| Information provided |

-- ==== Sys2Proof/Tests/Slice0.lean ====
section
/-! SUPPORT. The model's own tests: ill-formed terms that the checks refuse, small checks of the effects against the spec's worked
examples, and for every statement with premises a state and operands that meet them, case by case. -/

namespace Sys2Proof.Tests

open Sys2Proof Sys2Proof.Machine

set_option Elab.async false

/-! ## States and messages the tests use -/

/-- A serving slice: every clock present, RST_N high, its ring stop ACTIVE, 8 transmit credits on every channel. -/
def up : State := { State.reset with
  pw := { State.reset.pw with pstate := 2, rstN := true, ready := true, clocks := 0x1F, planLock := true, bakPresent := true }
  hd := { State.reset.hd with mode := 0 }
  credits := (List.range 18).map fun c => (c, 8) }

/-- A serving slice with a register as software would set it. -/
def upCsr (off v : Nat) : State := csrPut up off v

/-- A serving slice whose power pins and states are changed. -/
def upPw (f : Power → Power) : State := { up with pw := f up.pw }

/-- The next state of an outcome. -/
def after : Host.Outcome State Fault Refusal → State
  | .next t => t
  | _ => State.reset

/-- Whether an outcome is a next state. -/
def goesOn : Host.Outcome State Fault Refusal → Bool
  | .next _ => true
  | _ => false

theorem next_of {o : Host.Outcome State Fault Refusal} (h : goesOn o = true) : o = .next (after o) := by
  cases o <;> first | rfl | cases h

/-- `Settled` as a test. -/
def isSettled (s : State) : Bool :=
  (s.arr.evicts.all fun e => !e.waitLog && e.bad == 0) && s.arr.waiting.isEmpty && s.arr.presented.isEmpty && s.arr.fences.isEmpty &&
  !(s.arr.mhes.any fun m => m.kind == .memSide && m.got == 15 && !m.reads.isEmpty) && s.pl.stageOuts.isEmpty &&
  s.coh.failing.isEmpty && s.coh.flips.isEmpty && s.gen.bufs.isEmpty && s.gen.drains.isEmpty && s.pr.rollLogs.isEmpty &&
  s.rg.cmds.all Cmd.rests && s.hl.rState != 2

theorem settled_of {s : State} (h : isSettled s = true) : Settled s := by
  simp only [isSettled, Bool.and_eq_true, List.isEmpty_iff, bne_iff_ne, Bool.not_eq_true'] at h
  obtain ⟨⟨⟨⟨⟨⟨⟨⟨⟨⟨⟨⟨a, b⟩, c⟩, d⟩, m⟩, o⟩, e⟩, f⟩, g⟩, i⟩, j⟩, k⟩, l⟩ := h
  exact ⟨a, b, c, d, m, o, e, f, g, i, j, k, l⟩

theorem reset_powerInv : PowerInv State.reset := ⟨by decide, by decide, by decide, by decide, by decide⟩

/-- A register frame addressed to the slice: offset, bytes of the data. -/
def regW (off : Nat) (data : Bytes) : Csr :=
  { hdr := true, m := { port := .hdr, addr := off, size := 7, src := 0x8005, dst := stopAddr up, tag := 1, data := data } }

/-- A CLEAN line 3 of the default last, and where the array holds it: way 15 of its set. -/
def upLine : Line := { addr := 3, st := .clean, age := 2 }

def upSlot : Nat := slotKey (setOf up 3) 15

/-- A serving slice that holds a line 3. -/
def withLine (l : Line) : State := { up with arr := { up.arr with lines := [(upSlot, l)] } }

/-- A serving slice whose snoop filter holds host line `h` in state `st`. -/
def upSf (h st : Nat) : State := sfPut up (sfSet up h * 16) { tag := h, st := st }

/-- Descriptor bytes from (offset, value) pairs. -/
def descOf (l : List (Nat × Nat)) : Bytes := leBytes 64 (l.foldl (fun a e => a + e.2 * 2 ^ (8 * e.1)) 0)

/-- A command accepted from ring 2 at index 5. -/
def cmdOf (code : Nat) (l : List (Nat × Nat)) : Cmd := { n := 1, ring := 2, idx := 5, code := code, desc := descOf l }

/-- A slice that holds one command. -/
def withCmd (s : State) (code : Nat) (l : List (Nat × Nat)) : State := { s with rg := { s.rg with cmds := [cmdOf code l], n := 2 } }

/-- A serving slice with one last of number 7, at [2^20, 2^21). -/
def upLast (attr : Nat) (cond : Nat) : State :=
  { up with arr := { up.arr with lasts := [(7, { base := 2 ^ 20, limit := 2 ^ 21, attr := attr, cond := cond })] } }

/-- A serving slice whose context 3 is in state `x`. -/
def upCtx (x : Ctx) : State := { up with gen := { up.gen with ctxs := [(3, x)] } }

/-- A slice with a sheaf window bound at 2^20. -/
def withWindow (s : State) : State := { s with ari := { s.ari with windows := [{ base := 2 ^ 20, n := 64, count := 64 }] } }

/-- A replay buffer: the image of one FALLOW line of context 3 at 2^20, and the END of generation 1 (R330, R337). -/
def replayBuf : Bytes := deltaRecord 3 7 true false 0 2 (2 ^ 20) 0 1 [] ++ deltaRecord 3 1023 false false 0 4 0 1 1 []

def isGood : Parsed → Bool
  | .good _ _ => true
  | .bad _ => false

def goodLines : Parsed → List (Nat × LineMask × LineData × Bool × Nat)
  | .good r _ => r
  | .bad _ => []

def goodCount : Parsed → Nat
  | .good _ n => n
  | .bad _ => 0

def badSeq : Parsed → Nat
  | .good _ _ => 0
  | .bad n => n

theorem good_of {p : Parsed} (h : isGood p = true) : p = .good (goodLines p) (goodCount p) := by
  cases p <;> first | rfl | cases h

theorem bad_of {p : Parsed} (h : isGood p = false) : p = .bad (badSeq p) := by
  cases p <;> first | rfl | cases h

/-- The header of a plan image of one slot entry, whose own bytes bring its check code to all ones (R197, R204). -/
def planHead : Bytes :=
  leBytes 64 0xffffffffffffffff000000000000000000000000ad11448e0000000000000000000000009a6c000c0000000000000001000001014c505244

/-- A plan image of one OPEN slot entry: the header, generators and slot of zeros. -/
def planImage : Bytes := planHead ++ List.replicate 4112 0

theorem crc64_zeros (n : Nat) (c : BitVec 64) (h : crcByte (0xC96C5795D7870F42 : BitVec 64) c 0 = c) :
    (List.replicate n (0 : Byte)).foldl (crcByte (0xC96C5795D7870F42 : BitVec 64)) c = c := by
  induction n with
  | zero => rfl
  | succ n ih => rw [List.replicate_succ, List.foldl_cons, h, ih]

| Exercise requirements |
Repeat the entries verbatim through the line with "State.reset.hd with mode".

| Response |
-- ==== Sys2Proof/Tests/Slice0.lean ====
section
/-! SUPPORT. The model's own tests: ill-formed terms that the checks refuse, small checks of the effects against the spec's worked
examples, and for every statement with premises a state and operands that meet them, case by case. -/

namespace Sys2Proof.Tests

open Sys2Proof Sys2Proof.Machine

set_option Elab.async false

/-! ## States and messages the tests use -/

/-- A serving slice: every clock present, RST_N high, its ring stop ACTIVE, 8 transmit credits on every channel. -/
def up : State := { State.reset with
  pw := { State.reset.pw with pstate := 2, rstN := true, ready := true, clocks := 0x1F, planLock := true, bakPresent := true }
  hd := { State.reset.hd with mode := 0 }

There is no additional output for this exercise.